• Requirement
Would you reproduce exactly the lines below from the one holding "yet (R81). -/" through the one holding "def auditLap (roster", inclusive, and no others?

>>>>>

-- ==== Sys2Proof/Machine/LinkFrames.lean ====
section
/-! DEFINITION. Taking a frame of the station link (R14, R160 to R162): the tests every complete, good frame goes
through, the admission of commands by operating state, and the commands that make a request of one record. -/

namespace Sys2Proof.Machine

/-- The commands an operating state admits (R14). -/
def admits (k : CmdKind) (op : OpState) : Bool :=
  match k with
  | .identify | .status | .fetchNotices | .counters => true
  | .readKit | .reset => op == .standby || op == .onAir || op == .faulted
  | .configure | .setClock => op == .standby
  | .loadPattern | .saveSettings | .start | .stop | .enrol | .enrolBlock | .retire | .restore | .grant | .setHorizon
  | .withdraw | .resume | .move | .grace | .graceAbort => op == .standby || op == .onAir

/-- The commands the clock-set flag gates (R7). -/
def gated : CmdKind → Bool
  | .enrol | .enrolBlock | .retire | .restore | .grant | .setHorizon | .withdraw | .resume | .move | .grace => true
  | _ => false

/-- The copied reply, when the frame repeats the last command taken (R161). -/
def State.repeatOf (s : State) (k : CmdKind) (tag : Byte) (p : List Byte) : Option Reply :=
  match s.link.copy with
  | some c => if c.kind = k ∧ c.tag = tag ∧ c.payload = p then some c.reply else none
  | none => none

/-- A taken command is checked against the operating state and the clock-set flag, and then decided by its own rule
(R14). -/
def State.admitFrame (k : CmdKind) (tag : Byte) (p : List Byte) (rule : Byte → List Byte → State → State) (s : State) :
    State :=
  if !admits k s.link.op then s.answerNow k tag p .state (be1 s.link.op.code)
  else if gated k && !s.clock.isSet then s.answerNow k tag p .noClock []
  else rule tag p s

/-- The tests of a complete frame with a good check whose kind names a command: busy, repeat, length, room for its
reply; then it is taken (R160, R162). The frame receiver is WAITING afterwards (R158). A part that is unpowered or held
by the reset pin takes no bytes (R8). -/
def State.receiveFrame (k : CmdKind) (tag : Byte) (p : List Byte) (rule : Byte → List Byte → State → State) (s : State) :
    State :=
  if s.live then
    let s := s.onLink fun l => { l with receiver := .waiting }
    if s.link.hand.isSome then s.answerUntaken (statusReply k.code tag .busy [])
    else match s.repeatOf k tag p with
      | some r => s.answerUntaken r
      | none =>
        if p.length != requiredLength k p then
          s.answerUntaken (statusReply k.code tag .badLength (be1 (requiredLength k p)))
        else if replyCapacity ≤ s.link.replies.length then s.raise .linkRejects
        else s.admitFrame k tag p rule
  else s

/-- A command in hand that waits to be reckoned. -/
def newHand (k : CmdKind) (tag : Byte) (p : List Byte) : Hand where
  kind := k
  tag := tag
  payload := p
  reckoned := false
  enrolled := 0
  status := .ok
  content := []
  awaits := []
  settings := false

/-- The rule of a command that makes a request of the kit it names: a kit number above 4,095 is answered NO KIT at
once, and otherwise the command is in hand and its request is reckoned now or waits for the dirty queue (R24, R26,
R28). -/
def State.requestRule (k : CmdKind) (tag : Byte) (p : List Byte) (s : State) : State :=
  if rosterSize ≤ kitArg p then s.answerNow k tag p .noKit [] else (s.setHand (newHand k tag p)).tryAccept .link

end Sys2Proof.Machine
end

<<<<<
>>>>>

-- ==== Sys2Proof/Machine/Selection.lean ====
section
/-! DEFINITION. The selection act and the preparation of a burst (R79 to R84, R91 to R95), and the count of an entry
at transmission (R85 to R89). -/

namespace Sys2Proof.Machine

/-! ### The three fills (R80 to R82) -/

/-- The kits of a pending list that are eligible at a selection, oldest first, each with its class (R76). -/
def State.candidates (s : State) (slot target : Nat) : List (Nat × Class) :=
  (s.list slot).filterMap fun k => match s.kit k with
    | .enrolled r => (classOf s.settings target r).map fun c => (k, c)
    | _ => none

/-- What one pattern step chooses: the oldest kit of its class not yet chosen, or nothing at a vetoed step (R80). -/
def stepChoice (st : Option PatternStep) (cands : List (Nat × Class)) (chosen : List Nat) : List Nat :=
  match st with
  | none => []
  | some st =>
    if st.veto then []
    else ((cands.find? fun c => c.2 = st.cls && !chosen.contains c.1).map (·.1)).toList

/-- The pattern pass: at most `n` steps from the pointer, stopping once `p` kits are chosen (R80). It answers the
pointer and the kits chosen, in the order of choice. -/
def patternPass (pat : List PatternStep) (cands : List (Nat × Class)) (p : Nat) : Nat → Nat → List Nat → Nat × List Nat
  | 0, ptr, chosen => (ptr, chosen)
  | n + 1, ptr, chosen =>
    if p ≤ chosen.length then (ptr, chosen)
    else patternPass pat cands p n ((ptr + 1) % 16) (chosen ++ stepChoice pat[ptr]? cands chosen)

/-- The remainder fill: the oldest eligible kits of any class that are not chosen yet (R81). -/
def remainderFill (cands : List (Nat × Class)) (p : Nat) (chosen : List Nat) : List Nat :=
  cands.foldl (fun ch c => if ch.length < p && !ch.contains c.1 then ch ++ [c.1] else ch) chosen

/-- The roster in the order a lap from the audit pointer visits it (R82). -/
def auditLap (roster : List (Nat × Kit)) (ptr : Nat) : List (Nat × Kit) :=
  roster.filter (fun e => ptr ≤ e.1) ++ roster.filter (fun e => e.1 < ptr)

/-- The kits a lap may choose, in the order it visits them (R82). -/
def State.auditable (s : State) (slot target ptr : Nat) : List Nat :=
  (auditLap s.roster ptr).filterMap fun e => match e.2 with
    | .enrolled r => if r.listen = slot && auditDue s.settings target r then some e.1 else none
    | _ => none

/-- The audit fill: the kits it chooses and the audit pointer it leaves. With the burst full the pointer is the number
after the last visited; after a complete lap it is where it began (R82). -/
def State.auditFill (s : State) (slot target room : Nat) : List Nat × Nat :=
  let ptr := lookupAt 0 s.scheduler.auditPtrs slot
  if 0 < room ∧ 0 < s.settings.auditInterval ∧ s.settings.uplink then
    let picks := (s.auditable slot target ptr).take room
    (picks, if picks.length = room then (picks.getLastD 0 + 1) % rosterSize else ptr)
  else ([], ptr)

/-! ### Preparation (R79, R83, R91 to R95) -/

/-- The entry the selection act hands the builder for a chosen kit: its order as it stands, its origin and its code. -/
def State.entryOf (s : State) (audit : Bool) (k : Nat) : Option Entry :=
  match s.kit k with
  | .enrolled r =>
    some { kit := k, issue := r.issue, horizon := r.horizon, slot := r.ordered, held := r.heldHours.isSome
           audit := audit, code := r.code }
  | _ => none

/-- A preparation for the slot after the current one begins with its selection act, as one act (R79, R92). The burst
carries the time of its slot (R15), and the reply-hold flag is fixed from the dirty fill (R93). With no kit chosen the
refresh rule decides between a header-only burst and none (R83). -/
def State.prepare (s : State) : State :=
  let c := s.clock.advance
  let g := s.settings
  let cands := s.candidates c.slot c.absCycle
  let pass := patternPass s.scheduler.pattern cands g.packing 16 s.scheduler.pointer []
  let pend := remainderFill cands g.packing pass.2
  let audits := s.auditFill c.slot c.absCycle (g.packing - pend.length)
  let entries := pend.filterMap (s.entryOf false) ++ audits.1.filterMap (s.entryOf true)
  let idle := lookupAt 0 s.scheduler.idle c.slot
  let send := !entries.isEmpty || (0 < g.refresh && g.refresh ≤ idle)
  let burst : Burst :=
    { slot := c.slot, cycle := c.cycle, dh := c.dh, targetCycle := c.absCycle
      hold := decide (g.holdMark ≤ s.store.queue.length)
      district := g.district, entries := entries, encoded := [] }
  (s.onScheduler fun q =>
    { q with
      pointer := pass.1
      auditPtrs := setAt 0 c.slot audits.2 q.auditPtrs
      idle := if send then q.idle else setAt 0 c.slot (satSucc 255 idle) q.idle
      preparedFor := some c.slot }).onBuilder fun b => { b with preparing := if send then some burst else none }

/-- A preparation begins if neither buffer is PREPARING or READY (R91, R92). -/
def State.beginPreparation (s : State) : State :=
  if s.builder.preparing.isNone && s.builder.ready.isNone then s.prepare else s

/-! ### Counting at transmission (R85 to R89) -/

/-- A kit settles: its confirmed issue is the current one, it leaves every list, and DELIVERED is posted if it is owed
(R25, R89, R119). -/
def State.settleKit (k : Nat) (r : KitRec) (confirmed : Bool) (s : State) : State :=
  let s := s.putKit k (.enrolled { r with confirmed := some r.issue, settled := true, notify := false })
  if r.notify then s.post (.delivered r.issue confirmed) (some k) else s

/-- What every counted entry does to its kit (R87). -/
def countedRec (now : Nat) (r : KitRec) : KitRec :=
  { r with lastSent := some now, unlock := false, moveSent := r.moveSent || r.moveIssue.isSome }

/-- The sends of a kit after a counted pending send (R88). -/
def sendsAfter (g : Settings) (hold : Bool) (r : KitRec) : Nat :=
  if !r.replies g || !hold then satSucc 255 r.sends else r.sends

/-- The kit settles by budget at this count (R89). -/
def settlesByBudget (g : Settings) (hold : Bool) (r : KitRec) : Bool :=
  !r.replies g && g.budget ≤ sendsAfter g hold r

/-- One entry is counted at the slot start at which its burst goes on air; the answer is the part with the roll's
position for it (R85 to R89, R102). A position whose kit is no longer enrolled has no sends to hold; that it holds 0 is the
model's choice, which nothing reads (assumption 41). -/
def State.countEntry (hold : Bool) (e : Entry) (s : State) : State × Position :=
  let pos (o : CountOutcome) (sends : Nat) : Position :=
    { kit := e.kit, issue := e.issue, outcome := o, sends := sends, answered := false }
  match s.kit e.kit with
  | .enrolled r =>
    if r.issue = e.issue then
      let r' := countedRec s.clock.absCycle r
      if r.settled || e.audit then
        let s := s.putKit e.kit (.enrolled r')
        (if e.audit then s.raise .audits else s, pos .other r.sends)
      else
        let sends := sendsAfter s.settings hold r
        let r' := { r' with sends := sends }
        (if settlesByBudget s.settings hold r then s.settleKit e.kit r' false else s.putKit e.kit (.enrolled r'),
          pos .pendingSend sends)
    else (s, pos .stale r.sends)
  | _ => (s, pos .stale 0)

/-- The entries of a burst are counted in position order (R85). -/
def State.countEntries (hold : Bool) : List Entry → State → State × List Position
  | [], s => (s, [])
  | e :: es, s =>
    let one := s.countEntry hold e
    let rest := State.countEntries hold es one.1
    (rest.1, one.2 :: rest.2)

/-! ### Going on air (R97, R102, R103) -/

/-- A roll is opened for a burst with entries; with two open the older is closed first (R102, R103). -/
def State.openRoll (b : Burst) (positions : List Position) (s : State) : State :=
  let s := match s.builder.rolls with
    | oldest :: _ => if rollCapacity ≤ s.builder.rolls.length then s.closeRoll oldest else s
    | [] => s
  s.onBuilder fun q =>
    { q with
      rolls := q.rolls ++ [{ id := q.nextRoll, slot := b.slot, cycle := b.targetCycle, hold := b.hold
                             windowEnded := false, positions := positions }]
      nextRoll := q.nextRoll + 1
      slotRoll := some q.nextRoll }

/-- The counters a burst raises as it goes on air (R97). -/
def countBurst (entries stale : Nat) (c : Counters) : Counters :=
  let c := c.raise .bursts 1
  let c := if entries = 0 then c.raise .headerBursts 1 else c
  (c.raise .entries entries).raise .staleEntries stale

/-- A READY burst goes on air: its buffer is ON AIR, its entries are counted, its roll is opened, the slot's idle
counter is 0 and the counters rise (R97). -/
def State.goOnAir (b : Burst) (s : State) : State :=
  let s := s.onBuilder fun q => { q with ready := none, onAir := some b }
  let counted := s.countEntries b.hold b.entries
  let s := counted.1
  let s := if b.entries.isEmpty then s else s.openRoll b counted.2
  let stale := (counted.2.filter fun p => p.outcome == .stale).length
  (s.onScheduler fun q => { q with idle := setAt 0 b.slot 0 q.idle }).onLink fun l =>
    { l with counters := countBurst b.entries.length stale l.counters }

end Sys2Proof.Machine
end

<<<<<

• Task response
/-- The remainder fill: the oldest eligible kits of any class that are not chosen yet (R81). -/
def remainderFill (cands : List (Nat × Class)) (p : Nat) (chosen : List Nat) : List Nat :=
  cands.foldl (fun ch c => if ch.length < p && !ch.contains c.1 then ch ++ [c.1] else ch) chosen

/-- The roster in the order a lap from the audit pointer visits it (R82). -/
def auditLap (roster : List (Nat × Kit)) (ptr : Nat) : List (Nat × Kit) :=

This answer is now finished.